-- ==== Sys2Proof/Laws/Payload.lean ====
section
/-! SUPPORT. What every payload decoder can do, stated once. -/

namespace Sys2Proof.Machine

/-- What a key-level instruction does when it answers a next state. -/
theorem execPayload_next {rule : Bytes → PayloadResult} {s t : State} (h : execPayload rule s = .next t) :
    ∃ v f, s.inv = some v ∧ v.frame = some f ∧
      t = s.setInv (((v.emit (payloadItem f (rule f.rawPayload))).consume (2 + f.declaredLength.toNat)).release) := by
  obtain ⟨v, hv, h⟩ := withInvocation_next h
  cases hf : v.frame with
  | none => simp [hf] at h
  | some f => exact ⟨v, f, hv, hf, by simpa [hf] using h.symm⟩

/-- A key-level instruction answers a next state wherever it has an invocation and a frame. -/
theorem execPayload_eq {s : State} {v : Invocation} {f : DataFrame} (hv : s.inv = some v) (hf : v.frame = some f)
    (rule : Bytes → PayloadResult) :
    execPayload rule s =
      .next (s.setInv (((v.emit (payloadItem f (rule f.rawPayload))).consume (2 + f.declaredLength.toNat)).release)) := by
  simp [execPayload, hv, hf]

/-- The meaning of every key-level instruction is its rule under the shared operation. -/
theorem exec_key {i : Instr} (h : i.level = .key) (s : State) :
    ∃ rule : Bytes → PayloadResult, exec i s = execPayload rule s := by
  cases i <;> first | (simp [Instr.level] at h; done) | exact ⟨_, rfl⟩

/-- The instruction a frame's key decodes to does, on that frame, what `decodePayload` says (R140). -/
theorem exec_decodeKey {s : State} {v : Invocation} {f : DataFrame} (hv : s.inv = some v) (hf : v.frame = some f) :
    exec (decodeKey s.cfg f.direction f.functionCode) s =
      .next (s.setInv (((v.emit (payloadItem f (decodePayload s.cfg f))).consume
        (2 + f.declaredLength.toNat)).release)) := by
  have key := decodeKey_level s.cfg f.direction f.functionCode
  have opq : ∀ d k, decodeKey s.cfg f.direction f.functionCode = .opaqueKey d k → d = f.direction ∧ k = f.functionCode := by
    intro d k h
    rcases decodeKey_cases s.cfg f.direction f.functionCode with ⟨r, hr, -, -, hi⟩ | ⟨-, hi⟩
    · rw [hi] at h
      simp only [keyRows, List.mem_cons, List.not_mem_nil, or_false] at hr
      rcases hr with e | e | e | e | e | e | e | e | e | e | e <;> subst e <;> cases h
    · rw [hi] at h; cases h; exact ⟨rfl, rfl⟩
  unfold decodePayload
  cases hi : decodeKey s.cfg f.direction f.functionCode with
  | opaqueKey d k => obtain ⟨rfl, rfl⟩ := opq d k hi; exact execPayload_eq hv hf _
  | ack => simp [hi, Instr.level] at key
  | nak => simp [hi, Instr.level] at key
  | can => simp [hi, Instr.level] at key
  | sof => simp [hi, Instr.level] at key
  | noise b => simp [hi, Instr.level] at key
  | _ => exact execPayload_eq hv hf _

end Sys2Proof.Machine
end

- - - -

Your goal: Please transcribe, exactly and with nothing added, the lines from the first line of the material above through the line that contains "v.frame = some f ∧".

Exercise result:
-- ==== Sys2Proof/Laws/Payload.lean ====
section
/-! SUPPORT. What every payload decoder can do, stated once. -/

namespace Sys2Proof.Machine

/-- What a key-level instruction does when it answers a next state. -/
theorem execPayload_next {rule : Bytes → PayloadResult} {s t : State} (h : execPayload rule s = .next t) :
    ∃ v f, s.inv = some v ∧ v.frame = some f ∧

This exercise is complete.